I have never felt any vibes, but then, I never did have a supernatural radar.

“It does have a reputation. I bought it for cheap because the previous owner killed himself in it.”

This stuns me.

“Oh,” I exclaim, putting a hand on my mouth. “Oh, I didn’t know.”

“I’m sorry. I didn’t mean to scare you.” His mud green eyes register concern.

We are both perched upon a cliff that looks down upon the valley from another angle. It’s a beautiful afternoon, with birds flitting through the canopy of trees and the sun beating down on our heads. The leaves are beginning to turn gold and red, and the scenery is so blissful that I simply cannot imagine anything haunting us.
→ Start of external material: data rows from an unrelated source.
-- ==== Sys2Proof/Laws/PerInstr.lean ====
section
/-! SUPPORT. Statements made per instruction, one lemma for each constructor of Instr. Codec: the opcode that the encoder
writes is one that the decoder reads back as the same form, with the fields it is given (R193, R208); an event has no
encoding. -/

namespace Sys2Proof.Laws.Codec

/-- An instruction has an opcode of ten bits, and the form that the opcode map has there makes it of its fields, where no check of
R210 refuses them; an event has neither fields nor bytes, and is not well-formed. -/
def Statement (i : Instr) : Prop :=
  match opcOf i, i.fields with
  | some opc, some f => opc < 1024 ∧ (Machine.staticDefect i = none → ∃ mk, formOf opc = some mk ∧ mk f = i)
  | none, none => WellFormed i = false ∧ encode i = []
  | _, _ => False

/-- Where no check refuses an instruction, its form's check of MOD passes. -/
theorem mod_passes {i : Instr} {g : Machine.Sig} {f : Fields} (hs : Machine.sigOf i = some (g, f)) (h : Machine.staticDefect i = none) : g.mod f = true := by
  cases hm : g.mod f with
  | true => rfl
  | false =>
    have hd : g.modDefect f = some (.modReserved f.modN) := by simp [Machine.Sig.modDefect, hm]
    simp [Machine.staticDefect, Machine.firstDefect, hs, hd] at h

/-- MOD as a number fixes MOD. -/
theorem mod_of {i : Instr} {g : Machine.Sig} {f : Fields} (n : Nat) (hs : Machine.sigOf i = some (g, f)) (hg : g.mod = fun f => f.modN == n) (h : Machine.staticDefect i = none) :
    f.mod = BitVec.ofNat 11 n := by
  have hm := mod_passes hs h
  rw [hg] at hm
  have hn : f.mod.toNat = n := by simpa [Fields.modN] using hm
  rw [← hn, BitVec.ofNat_toNat, BitVec.setWidth_eq]
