-- ==== Sys2Proof/Tests/Slice0.lean ====
section
/-! SUPPORT. Tests: words decoded, well-formedness, single steps with results worked out from the spec, and a named state
for the hypotheses of every statement. -/

namespace Sys2Proof.Tests

open Sys2Proof Sys2Proof.Machine

set_option Elab.async false

/-! ### A small state -/

/-- Fields of a native instruction, guarded by pT. -/
def word (x y z : Nat) (imm mod hint : Nat := 0) : Fields :=
  { neg := false, g := 15, x := BitVec.ofNat 10 x, y := BitVec.ofNat 10 y, z := BitVec.ofNat 10 z, imm := BitVec.ofNat 24 imm
    mod := BitVec.ofNat 11 mod, hint := BitVec.ofNat 16 hint, lit := none, enc := .native }

/-- IMM of a four-operand form: W in [23:14], and the rest. -/
def immW (w : Nat) (low : Nat := 0) : Nat := w * 2 ^ 14 + low

/-- A leaf for an HBM frame: USER, and R and W or X. -/
def leafOf (frame : Nat) (fetch : Bool) : Nat := frame * 2 ^ 20 + 1 * 2 ^ 9 + 0x40 + (if fetch then 0x28 else 0x18) + 1

/-- A held translation of a page of context 0. -/
def held (page frame : Nat) (fetch : Bool) : TlbEntry :=
  { ctx := 0, base := page * 65536, size := 65536, entry := BitVec.ofNat 64 (leafOf frame fetch), sub := false }

/-- One warp of 32 lanes with a few registers, at 0x10000. -/
def labWeave : Weave :=
  { Weave.blank { ctx := 0, record := 0x30000, inst := 0, gen := 0 } 1 16 32 4 0x10000 with
    spadBytes := 8192, stashCount := 2 }

/-- Core 0 with that weave in slot 0; page 1 is its code (frame 6) and page 2 its data (frame 8). -/
def labWith (w : Weave) : State :=
  { State.reset with
    frames := [(6, { shared := false, free := false, owner := 0 }), (8, { shared := false, free := false, owner := 0 })]
    cores := [(0, { Core.reset with
      slots := [(0, w), (hingeSlot, Weave.hinge)], tlb := [held 1 6 true, held 2 8 false]
      walkAhead := [held 1 6 true, held 2 8 false] })] }

def lab : State := labWith labWeave

/-- The environment of an instruction that passes its checks; `lab`'s of a NOP otherwise. -/
def envOf (i : Instr) (s : State) : Env :=
  match issueGate i s with
  | .ok e => e
  | .error _ => issueEnv i {} (word 0 0 0) s labWeave (Path.start 0 0)

/-- The conditions of `Issuing`, computed. -/
def issues (i : Instr) (g : Engine) (s : State) : Bool :=
  match sigOf i, s.weave? s.cur.core s.cur.slot with
  | some (sig, f), some w =>
    match w.path? s.cur.path with
    | some q =>
      q.cond == .ready && !q.haltRequest && q.stepping == 0 && q.captured.isNone && q.replayMask.isNone && w.ops.all (fun o => o.writes.isEmpty)
        && issueDefect s s.cur w q i sig f == none
        && (!sig.privileged || s.cur.isHinge) && !waitsOnCounter w q f && q.windows.isEmpty
        && (let e := issueEnv i (s.sized s.cur w i sig) f s (w.modifyPath s.cur.path Path.countIssue) q.countIssue
            !e.counterFull && !e.lanes.isEmpty && roleAllows e.w.role g)
    | none => false
  | _, _ => false

/-- The environment that `Issuing` names. -/
def envAt (i : Instr) (s : State) : Env :=
  match sigOf i, s.weave? s.cur.core s.cur.slot with
  | some (sig, f), some w =>
    match w.path? s.cur.path with
    | some q => issueEnv i (s.sized s.cur w i sig) f s (w.modifyPath s.cur.path Path.countIssue) q.countIssue
    | none => envOf i s
  | _, _ => envOf i s

theorem issuing_of_issues {i : Instr} {g : Engine} {s : State} (h : issues i g s = true) : Issuing i g s (envAt i s) := by
  unfold issues at h
  unfold envAt
  split at h
  · next sig f w h1 h2 =>
    split at h
    · next q h3 =>
      simp only [Bool.and_eq_true, Bool.or_eq_true, Bool.not_eq_true', beq_iff_eq, List.all_eq_true, List.isEmpty_iff, Option.isNone_iff_eq_none,
        List.isEmpty_eq_false_iff] at h
      obtain ⟨⟨⟨⟨⟨⟨⟨⟨⟨⟨hc, hh⟩, hs⟩, hcap⟩, hm⟩, ho⟩, hd⟩, hp⟩, hw⟩, hwin⟩, ⟨hf, hl⟩, hr⟩ := h
      refine ⟨⟨sig, f, w, q, h1, h2, h3, hc, hh, hs, hcap, hm, ho, hd, ?_, hw, fun _ => hwin, rfl⟩, hf, ?_, hr⟩
      · intro x; simpa [x] using hp
      · exact List.exists_mem_of_ne_nil _ hl
    · simp at h
  · simp at h

/-- Every instruction of a list issues in a state. -/
theorem issuing_all {l : List Instr} {g : Engine} {s : State} (h : l.all (fun i => issues i g s) = true) : ∀ i ∈ l, Issuing i g s (envAt i s) :=
  fun i hi => issuing_of_issues (List.all_eq_true.mp h i hi)

/-- `lab` with scalar registers set. -/
def labS (l : List (Nat × Nat)) : State := labWith (l.foldl (fun w x => w.writeScalar x.1 (BitVec.ofNat 64 x.2)) labWeave)

/-- What a move leaves: the next state, and `s` itself where it does not go on. -/
def after (i : Instr) (s : State) : State :=
  match exec i s with
  | .next t => t
  | _ => s

/-- Where the path of actor (0, slot, path) stands: its PC, its condition and its mask. -/
def stands (s : State) (path : Nat := 0) (slot : Nat := 0) : Option (Nat × Cond × LaneMask) :=
  (s.path? { core := 0, slot, path }).map (fun q => (q.pc.toNat, q.cond, q.mask))

theorem tagOk_of_tags {w : Weave} {n : Nat} (h : w.tags = List.replicate n .untyped) (t : Tag) (o : Operand) : TagOk w t o := by
  unfold TagOk
  split
  · left
    simp only [Weave.tag, h, List.getElem?_replicate]
    split <;> rfl
  · trivial

/-- Every instruction of a list issues, and no register is tagged. -/
theorem ready_all {l : List Instr} {g : Engine} {s : State} (n : Nat)
    (h : l.all (fun i => issues i g s && (envAt i s).w.tags == List.replicate n .untyped) = true) :
    ∀ i ∈ l, Issuing i g s (envAt i s) ∧ ∀ t o, TagOk (envAt i s).w t o := by
  intro i hi
  have hb := List.all_eq_true.mp h i hi
  simp only [Bool.and_eq_true, beq_iff_eq] at hb
  exact ⟨issuing_of_issues hb.1, tagOk_of_tags hb.2⟩

/-! ### Hypotheses of the statements on class 0 -/

theorem witness_integer : ∀ i ∈ [Instr.iadd (word 2 0 1), .isub (word 2 0 1), .imul (word 2 0 1), .imulh (word 2 0 1), .imad (word 2 0 1 (immW 1)),
    .imin (word 2 0 1), .imax (word 2 0 1), .iabs (word 2 0 0), .ineg (word 2 0 0), .andB (word 2 0 1), .orB (word 2 0 1), .xorB (word 2 0 1), .andn (word 2 0 1),
    .notB (word 2 0 0), .shl (word 2 0 1), .shr (word 2 0 1), .sar (word 2 0 1), .rot (word 2 0 1), .bfe (word 2 0 1 (immW 1)), .bfi (word 2 0 1 (immW 1)),
    .brev (word 2 0 0), .popc (word 2 0 0), .clz (word 2 0 0), .icmp (word 0x201 0 1), .isel (word 2 0 1 (immW 0x201)), .plop (word 0x201 0x202 0x203 (immW 0x20F 0x3C))],
    Issuing i .none lab (envAt i lab) ∧ ∀ t o, TagOk (envAt i lab).w t o :=
  ready_all 16 (by decide +kernel)

/-- LEA by 2, and by 32 from s4 into a 32-bit register. -/
theorem witness_lea :
    (Issuing (.lea (word 2 0 1 (immW 0x302))) .none lab (envAt (.lea (word 2 0 1 (immW 0x302))) lab)
      ∧ (∀ t o, TagOk (envAt (.lea (word 2 0 1 (immW 0x302))) lab).w t o)
      ∧ (envAt (.lea (word 2 0 1 (immW 0x302))) lab).scalar (word 2 0 1 (immW 0x302)).wOp % 64 = 2)
    ∧ (let s := labS [(4, 32)]
       let f := word 2 0 1 (immW 0x104)
       ∃ w q v, s.weave? s.cur.core s.cur.slot = some w ∧ w.path? s.cur.path = some q ∧ q.cond = .ready ∧ q.haltRequest = false ∧ q.captured = none
        ∧ (∀ o ∈ w.ops, o.writes = []) ∧ s.cur.isHinge = false ∧ firstDefect (.lea f) s.present w.vregs.length w.scount w.acount = none
        ∧ f.xOp.isS = false ∧ f.wOp = .sreg 4 ∧ w.sregs[4]? = some v ∧ 31 < v.toNat % 64) := by
  refine ⟨⟨issuing_of_issues (by decide +kernel), fun t o => tagOk_of_tags (n := 16) (by decide +kernel) t o, by decide +kernel⟩,
    labWeave.writeScalar 4 32, _, 32, rfl, rfl, by decide +kernel, by decide +kernel, by decide +kernel, by decide +kernel, by decide +kernel, by decide +kernel,
    by decide +kernel, by decide +kernel, by decide +kernel, by decide⟩

/-- WIDEN of zeros to [0, 97], and to an empty interval; BNDGET and BNDTOP of v0 and s5. -/
theorem witness_jambs :
    (∀ i ∈ [Instr.widen (word 2 0x300 0x361), .widen (word 2 0x361 0x300), .bndget (word 0x105 0 0), .bndtop (word 3 0 0), .bndtop (word 0x105 0 0)],
      Issuing i .none lab (envAt i lab) ∧ ∀ t o, TagOk (envAt i lab).w t o)
    ∧ (∀ k ∈ (envAt (.widen (word 2 0x300 0x361)) lab).lanes,
        (0 : Int) ≤ (envAt (.widen (word 2 0x300 0x361)) lab).readInt 32 (.vreg 2) k ∧ (envAt (.widen (word 2 0x300 0x361)) lab).readInt 32 (.vreg 2) k ≤ 97)
    ∧ clampInt ((envAt (.widen (word 2 0x300 0x361)) lab).readInt 64 (.small 97) 0) (minInt 32) (maxInt 32) = 97
    ∧ (word 3 0 0).xOp = .vreg 3 ∧ (word 0x105 0 0).xOp = .sreg 5 ∧ 3 < labWeave.vjambs.length ∧ 5 < labWeave.sjambs.length := by
  refine ⟨ready_all 16 (by decide +kernel), ?_, ?_, ?_, ?_, ?_, ?_⟩ <;> decide +kernel

/-- ARSET of a good pair and of one with a reserved bit; ARGET and ARCHK of a0. -/
theorem witness_array_registers :
    (∀ i ∈ [Instr.arset (word 0x210 0x104 0x105), .arget (word 0x104 0x210 0), .archk (word 0x201 0x210 0)],
      Issuing i .none lab (envAt i lab) ∧ ∀ t o, TagOk (envAt i lab).w t o)
    ∧ Issuing (.arset (word 0x210 0x104 0x105)) .none (labS [(5, 2 ^ 63)]) (envAt (.arset (word 0x210 0x104 0x105)) (labS [(5, 2 ^ 63)]))
    ∧ bits ((envAt (.arset (word 0x210 0x104 0x105)) (labS [(5, 2 ^ 63)])).scalar (.sreg 5) * 2 ^ 64) 127 121 ≠ 0
    ∧ (word 0x210 0x104 0x105).xOp = .areg 0 ∧ (word 0x104 0x210 0).yOp = .areg 0 ∧ (word 0x104 0x210 0).modN ≤ 1 := by
  refine ⟨ready_all 16 (by decide +kernel), issuing_of_issues (by decide +kernel), ?_, ?_, ?_, ?_⟩ <;> decide +kernel

/-! ### Hypotheses of the statements on class 5 -/

/-- The same word guarded by p1. -/
def byP1 (f : Fields) : Fields := { f with g := 1 }

/-- `labWeave` with lanes 0 to 3 in p1, and its path changed. -/
def labP1 (g : Path → Path := id) : State := labWith ((labWeave.writePred 1 (BitVec.allOnes 1024) 15).modifyPath 0 g)

/-- Sixteen entries, and a table of eight live paths. -/
def fullStack (q : Path) : Path := { q with stack := List.replicate 16 (.split 5 9) }
def fullTable (w : Weave) : Weave := (List.range 8).foldl (fun w i => if i = 0 then w else w.putPath i (w.path? 0)) w

def labFull (g : Path → Path := id) : State := labWith (fullTable ((labWeave.writePred 1 (BitVec.allOnes 1024) 15).modifyPath 0 g))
I say, “No . . . I’m not scared. I’m just surprised.”

I am more than surprised. I’m stricken.

I think back to the entry in Ethan’s diary, the one that I haven’t had the investigative tenacity to revisit since – mostly because he’s been around so much, and I don’t want to be kicked out of the house for doing something as mundane as snooping around my host’s study.

I can’t contain him anymore. All I know is that he is becoming more powerful. Suddenly, in light of Ethan’s revelation, that phrase takes on a whole different connotation.